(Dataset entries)
____________________

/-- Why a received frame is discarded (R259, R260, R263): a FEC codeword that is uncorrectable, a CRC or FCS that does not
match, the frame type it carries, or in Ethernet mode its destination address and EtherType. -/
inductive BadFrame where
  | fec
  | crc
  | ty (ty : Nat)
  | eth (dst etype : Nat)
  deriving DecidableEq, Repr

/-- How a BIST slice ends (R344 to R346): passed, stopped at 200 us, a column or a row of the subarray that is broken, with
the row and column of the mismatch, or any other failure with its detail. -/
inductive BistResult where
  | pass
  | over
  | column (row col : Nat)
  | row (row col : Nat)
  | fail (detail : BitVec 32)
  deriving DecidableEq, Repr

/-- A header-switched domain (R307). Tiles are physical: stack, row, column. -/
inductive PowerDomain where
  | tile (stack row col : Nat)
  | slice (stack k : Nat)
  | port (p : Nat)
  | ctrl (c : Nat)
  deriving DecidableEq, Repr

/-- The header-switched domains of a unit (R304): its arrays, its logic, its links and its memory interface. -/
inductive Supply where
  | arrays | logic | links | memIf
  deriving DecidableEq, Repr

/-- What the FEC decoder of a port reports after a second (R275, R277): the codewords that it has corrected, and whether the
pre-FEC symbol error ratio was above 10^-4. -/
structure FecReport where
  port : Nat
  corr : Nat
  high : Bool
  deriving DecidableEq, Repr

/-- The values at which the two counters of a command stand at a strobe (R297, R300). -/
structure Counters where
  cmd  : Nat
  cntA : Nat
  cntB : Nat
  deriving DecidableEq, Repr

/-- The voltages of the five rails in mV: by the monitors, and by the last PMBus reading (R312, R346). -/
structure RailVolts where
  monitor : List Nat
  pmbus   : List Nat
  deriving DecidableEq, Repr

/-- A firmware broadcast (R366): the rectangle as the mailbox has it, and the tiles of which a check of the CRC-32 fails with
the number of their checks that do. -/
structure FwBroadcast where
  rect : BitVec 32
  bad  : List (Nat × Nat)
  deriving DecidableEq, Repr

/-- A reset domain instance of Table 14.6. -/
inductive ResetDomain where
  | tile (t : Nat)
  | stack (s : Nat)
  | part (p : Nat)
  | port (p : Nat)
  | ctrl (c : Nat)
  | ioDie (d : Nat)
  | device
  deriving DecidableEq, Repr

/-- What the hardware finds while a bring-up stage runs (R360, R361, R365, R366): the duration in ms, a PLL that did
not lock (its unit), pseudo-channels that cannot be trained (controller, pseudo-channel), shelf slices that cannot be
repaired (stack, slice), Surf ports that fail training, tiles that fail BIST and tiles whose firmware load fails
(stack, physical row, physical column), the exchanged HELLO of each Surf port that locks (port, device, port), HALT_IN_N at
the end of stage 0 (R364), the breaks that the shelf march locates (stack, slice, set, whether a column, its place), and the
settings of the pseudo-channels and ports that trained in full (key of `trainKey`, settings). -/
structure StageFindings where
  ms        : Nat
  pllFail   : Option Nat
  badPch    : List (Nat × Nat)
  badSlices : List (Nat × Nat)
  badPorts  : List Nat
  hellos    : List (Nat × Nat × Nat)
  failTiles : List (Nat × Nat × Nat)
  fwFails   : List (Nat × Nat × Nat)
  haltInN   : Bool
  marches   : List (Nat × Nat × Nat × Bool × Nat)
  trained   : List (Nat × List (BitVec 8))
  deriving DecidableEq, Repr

____________________

■ Instructions for the task
Retype each entry exactly, leaving none of them out.

■ Exercise response
/-- Why a received frame is discarded (R259, R260, R263): a FEC codeword that is uncorrectable, a CRC or FCS that does not
match, the frame type it carries, or in Ethernet mode its destination address and EtherType. -/
inductive BadFrame where
  | fec
  | crc
  | ty (ty : Nat)
  | eth (dst etype : Nat)
  deriving DecidableEq, Repr

/-- How a BIST slice ends (R344 to R346): passed, stopped at 200 us, a column or a row of the subarray that is broken, with
the row and column of the mismatch, or any other failure with its detail. -/
inductive BistResult where
  | pass
  | over
  | column (row col : Nat)
  | row (row col : Nat)
  | fail (detail : BitVec 32)
  deriving DecidableEq, Repr

/-- A header-switched domain (R307). Tiles are physical: stack, row, column. -/
inductive PowerDomain where
  | tile (stack row col : Nat)
  | slice (stack k : Nat)
  | port (p : Nat)
  | ctrl (c : Nat)
  deriving DecidableEq, Repr

/-- The header-switched domains of a unit (R304): its arrays, its logic, its links and its memory interface. -/
inductive Supply where
  | arrays | logic | links | memIf
  deriving DecidableEq, Repr

/-- What the FEC decoder of a port reports after a second (R275, R277): the codewords that it has corrected, and whether the
pre-FEC symbol error ratio was above 10^-4. -/
structure FecReport where
  port : Nat
  corr : Nat
  high : Bool
  deriving DecidableEq, Repr

/-- The values at which the two counters of a command stand at a strobe (R297, R300). -/
structure Counters where
  cmd  : Nat
  cntA : Nat
  cntB : Nat
  deriving DecidableEq, Repr

/-- The voltages of the five rails in mV: by the monitors, and by the last PMBus reading (R312, R346). -/
structure RailVolts where
  monitor : List Nat
  pmbus   : List Nat
  deriving DecidableEq, Repr

/-- A firmware broadcast (R366): the rectangle as the mailbox has it, and the tiles of which a check of the CRC-32 fails with
the number of their checks that do. -/
structure FwBroadcast where
  rect : BitVec 32
  bad  : List (Nat × Nat)
  deriving DecidableEq, Repr

/-- A reset domain instance of Table 14.6. -/
inductive ResetDomain where
  | tile (t : Nat)
  | stack (s : Nat)
  | part (p : Nat)
  | port (p : Nat)
  | ctrl (c : Nat)
  | ioDie (d : Nat)
  | device
  deriving DecidableEq, Repr

/-- What the hardware finds while a bring-up stage runs (R360, R361, R365, R366): the duration in ms, a PLL that did
not lock (its unit), pseudo-channels that cannot be trained (controller, pseudo-channel), shelf slices that cannot be
repaired (stack, slice), Surf ports that fail training, tiles that fail BIST and tiles whose firmware load fails
(stack, physical row, physical column), the exchanged HELLO of each Surf port that locks (port, device, port), HALT_IN_N at
the end of stage 0 (R364), the breaks that the shelf march locates (stack, slice, set, whether a column, its place), and the
settings of the pseudo-channels and ports that trained in full (key of `trainKey`, settings). -/
structure StageFindings where
  ms        : Nat
  pllFail   : Option Nat
  badPch    : List (Nat × Nat)
  badSlices : List (Nat × Nat)
  badPorts  : List Nat
  hellos    : List (Nat × Nat × Nat)
  failTiles : List (Nat × Nat × Nat)
  fwFails   : List (Nat × Nat × Nat)
  haltInN   : Bool
  marches   : List (Nat × Nat × Nat × Bool × Nat)
  trained   : List (Nat × List (BitVec 8))
  deriving DecidableEq, Repr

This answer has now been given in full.